Task details
After finding the line containing "segment g. -/" below, please output that line and each following one through the line containing "a station. -/", exactly as written.

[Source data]
************

-- ==== Sys2Proof/Certificates/Slice0/Obligations.lean ====
section
/-! DEFINITION. Obligations.lean: the statements for the provers. `State.replied` appends the reply a command owes;
`ReportFrame` says what a report to the Claim Unit and the Guidance Unit may leave changed. A row that is a host command
stands for the whole command, given at a free port (the model's choices, log 1, 5). -/

open Sys2Proof Sys2Proof.Machine

/-! ### The queue and the resets -/

/-- A step runs the command at the front of the queue on the state with the queue's rest; with no command it idles
(the idle microsecond is the model's choice, log 2). One sender fills the queue (log 28). -/
def Obligations.StepTakesFront : Prop :=
  ∀ s : State,
    (∀ c rest, s.pending = c :: rest → step s = exec c { s with pending := rest }) ∧
    (s.pending = [] → s.pins.resetHeld = false → step s = .next { s with clock := s.clock + 1 }) ∧
    (s.pending = [] → s.pins.resetHeld = true → step s = .next s)

/-- No command touches the queue. -/
def Obligations.ExecKeepsQueue : Prop :=
  ∀ (c : Instr) (s t : State), exec c s = .next t → t.pending = s.pending

/-- POWER_ON, RESET_LINE_RELEASE and RESET_LINE_ASSERT: what each leaves (R15, R154, R163, R164). The straps are operands
and a release resets in any case (the model's choices, log 6, 19). A power-on under a held input and the release after
it are one reset, taken at the release (R163), and it is the power-on's (log 19). An assertion lowers the permit line
without PERMIT_DROP (9.2, R150; the model's reading, log 23). -/
def Obligations.ResetRows : Prop :=
  ∀ (id : BitVec 6) (along high : Bool) (s : State),
    let cold (t : State) : Prop := DynamicReset t ∧ t.pending = s.pending ∧ t.pins.resetHeld = false ∧
      t.map = { segments := [], windows := [], cranes := [], tags := [], isSealed := false, sealing := false,
                segCursor := { first := 0, last := 1022, counter := 0, disregard := 0 },
                tagCursor := { first := 0, last := 511, counter := 0, disregard := 0 },
                winCursor := { first := 0, last := 15, counter := 0, disregard := 0 } } ∧
      t.ctl = { state := .config, id := id.toNat, orientation := if along then .along else .against,
                tuning := Config.tuningTable.map Config.TuningRow.dflt, joinTimer := none, cause := .power,
                resetCount := 0 }
    (s.pins.resetHeld = false →
      ∃ t : State, exec (.powerOn id along high) s = .next t ∧ cold t ∧ t.pins.wdirHigh = high) ∧
    (s.pins.resetHeld = true → exec (.powerOn id along high) s =
      .next { s with pins := { s.pins with wdirHigh := high, powerOnHeld := true } }) ∧
    (s.pins.powerOnHeld = true →
      ∃ t : State, exec (.resetLineRelease id along) s = .next t ∧ cold t ∧ t.pins.wdirHigh = s.pins.wdirHigh) ∧
    (s.pins.powerOnHeld = false →
      ∃ t : State, exec (.resetLineRelease id along) s = .next t ∧ DynamicReset t ∧ t.pending = s.pending ∧
      t.pins.resetHeld = false ∧ t.pins.wdirHigh = s.pins.wdirHigh ∧
      t.map = { s.map with
                sealing := false, segCursor := { first := 0, last := 1022, counter := 0, disregard := 0 },
                tagCursor := { first := 0, last := 511, counter := 0, disregard := 0 },
                winCursor := { first := 0, last := 15, counter := 0, disregard := 0 } } ∧
      t.ctl = { state := .config, id := id.toNat, orientation := if along then .along else .against,
                tuning := s.ctl.tuning, joinTimer := none, cause := .line,
                resetCount := min 255 (s.ctl.resetCount + 1) }) ∧
    (∃ t : State, exec .resetLineAssert s = .next t ∧ t.attentionLow = false ∧
      t = { s with pins := { s.pins with resetHeld := true }, line := { s.line with permit := false, high := false } })

/-- While the reset input is held low a row has no effect, but for the rows of the resets themselves and the level
of WDIR, which stays a level (R154; that the rows that are no input are stopped as well is the model's reading,
log 4). -/
def Obligations.HeldInReset : Prop :=
  ∀ (c : Instr) (s : State), s.pins.resetHeld = true →
    ((∀ a b d, c ≠ .powerOn a b d) → c ≠ .resetLineAssert → (∀ a b, c ≠ .resetLineRelease a b) →
      c ≠ .directionLevelChange → exec c s = .next s) ∧
    exec .directionLevelChange s = .next { s with pins := { s.pins with wdirHigh := !s.pins.wdirHigh } }
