-- ==== Sys2Proof/Tests/Slice0.lean ====
section
/-! SUPPORT. Slice0.lean: own tests. First the ill-formed operands, then values worked out in spec/ (each theorem
names its place), one step at a time; then, for each obligation, a concrete state and operands that meet its
hypotheses, clause by clause, at the ends of their ranges. -/

set_option Elab.async false

namespace Sys2Proof.Tests

open Sys2Proof Sys2Proof.Machine

/-! ### States -/

/-- The state a row leaves (no row stops). -/
def after (i : Instr) (s : State) : State :=
  match exec i s with
  | .next t => t
  | .fault _ => s
  | .refused _ => s

/-- The last reply waiting. -/
def answer (i : Instr) (s : State) : Option Reply := (after i s).port.waiting.getLast?

def seg (length cls a b : Nat) (c : List Nat) (k : Kind) : Segment :=
  { length := length, cls := cls, kind := k, nodeA := a, nodeB := b, conflicts := c }

def none4 : List Nat := [1023, 1023, 1023, 1023]

/-- The map of 01, "Worked example: loading four segments", before its MAP SEAL; segment 20's record but for its
nodes and the tag are the test's. -/
def yard : MapStore :=
  { MapStore.powerOn with
    segments := [(16, seg 3000 2 40 41 none4 .lane), (17, seg 5000 2 41 42 none4 .lane),
      (18, seg 4000 4 42 43 [20, 1023, 1023, 1023] .lane), (19, seg 2500 5 43 44 none4 (.bay 3 0)),
      (20, seg 2000 2 50 51 none4 .cross)],
    windows := [(0, { segment := 18, start := 1000, stop := 2500, ceiling := 100 })],
    tags := [(0, { tagId := 40003, segment := 18, offset := 500 })] }

/-- The same map sealed, with crane 3 listed. -/
def sealedYard : MapStore := { yard with cranes := [3], isSealed := true }

/-- A station in CONFIG with id 11. -/
def cfg : State := { State.reset with ctl := { State.reset.ctl with id := 11, orientation := .along } }

/-- The same with the sealed map. -/
def mapped : State := { cfg with map := sealedYard }

def bay (st : BayState) (g : Nat) : Bay := { state := st, source := .snoop, overrideOpen := false, segment := g }

/-- Crane 3 with bay 0 in a state, never silent, heard at 0. -/
def crane3 (st : BayState) : Crane :=
  { id := 3, heardAt := some 0, silent := false, bays := [bay st 19, bay .shut 1023, bay .shut 1023, bay .shut 1023] }

def own (g : Nat) (st : ClaimState) (i : Nat) (start : Int) : Claim :=
  { seg := g, state := st, tie := .route i, spanStart := start, advertised := 0, waitStart := none }

/-- A station on the road: state, route, stop, index, offset, claims, bay 0 of crane 3 (08, "Worked cases":
laden, GOOD, AHEAD). -/
def road (st : StationState) (route : List Nat) (stop i off : Nat) (claims : List Claim) (b : BayState) : State :=
  { mapped with
    pins := { mapped.pins with wdirHigh := true },
    odo := { mapped.odo with direction := .forward },
    pos := { mapped.pos with index := some i, offset := off, quality := .good },
    route := { entries := route.map (fun g => { seg := g, sign := .plus }), stop := some stop, armed := true },
    claim := { mapped.claim with list := claims },
    bays := { mapped.bays with cranes := [crane3 b] },
    load := .laden,
    ctl := { mapped.ctl with state := st } }

/-- 08, Case 1: 17 and 18 HELD, 19 WANTED, the centre on 17. -/
def case1 (off : Nat) : State :=
  road .run [17, 18, 19] 1200 0 off [own 17 .held 0 0, own 18 .held 1 5000, own 19 .wanted 2 9000] .hoist

/-- 08, Case 2: 18 and 19 HELD, the centre on 18. -/
def case2 (off : Nat) (b : BayState) : State :=
  road .run [18, 19] 1200 0 off [own 18 .held 0 0, own 19 .held 1 4000] b

/-- 08, Case 3: standing in the bay. -/
def case3 (b : BayState) : State := road .run [19] 1200 0 1200 [own 19 .held 0 0] b

/-- A peer on segment g. -/
def peer (id : Nat) (st : PeerStatus) (seq : Nat) (g : Nat) (held wanted : List Nat) : Peer :=
  { id := id, status := st, sequence := seq, heardAt := 0, missed := 0, still := false, laden := false, joining := false,
    prec := 2, segment := g, offset := 0, sign := .plus, speed := 0, held := held, wanted := wanted }

def withPeers (l : List Peer) (s : State) : State := { s with peers := { s.peers with entries := l } }

/-- A notice of a station. -/
def notice (id seq : Nat) (held wanted : List Nat) : PositionNotice :=
  { id := id, sequence := seq, fresh := false, joining := false, still := false, laden := false, prec := 2, segment := 20,
    offset := 0, sign := .plus, speed := 0, held := held, wanted := wanted }

/-- A frame at the front of the receive queue. -/
def queued (n : Notice) (s : State) : State := { s with link := { s.link with queue := [framed n.bytes] } }

def bytesIn (l : List Byte) (s : State) : State := { s with port := { s.port with rx := l } }

def held (s : State) : State := { s with pins := { s.pins with resetHeld := true } }

theorem free_cfg : PortFree cfg := ⟨⟨rfl, rfl, rfl, rfl⟩, rfl⟩
theorem free_mapped : PortFree mapped := ⟨⟨rfl, rfl, rfl, rfl⟩, rfl⟩
theorem free_road (st : StationState) (route : List Nat) (stop i off : Nat) (l : List Claim) (b : BayState) :
    PortFree (road st route stop i off l b) := ⟨⟨rfl, rfl, rfl, rfl⟩, rfl⟩
theorem free_peers (l : List Peer) (s : State) (h : PortFree s) : PortFree (withPeers l s) :=
  ⟨⟨h.running, h.walk, h.restart, h.waiting⟩, h.closed⟩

************

Problem solution
/-- A peer on segment g. -/
def peer (id : Nat) (st : PeerStatus) (seq : Nat) (g : Nat) (held wanted : List Nat) : Peer :=
  { id := id, status := st, sequence := seq, heardAt := 0, missed := 0, still := false, laden := false, joining := false,
    prec := 2, segment := g, offset := 0, sign := .plus, speed := 0, held := held, wanted := wanted }

def withPeers (l : List Peer) (s : State) : State := { s with peers := { s.peers with entries := l } }

/-- A notice of a station. -/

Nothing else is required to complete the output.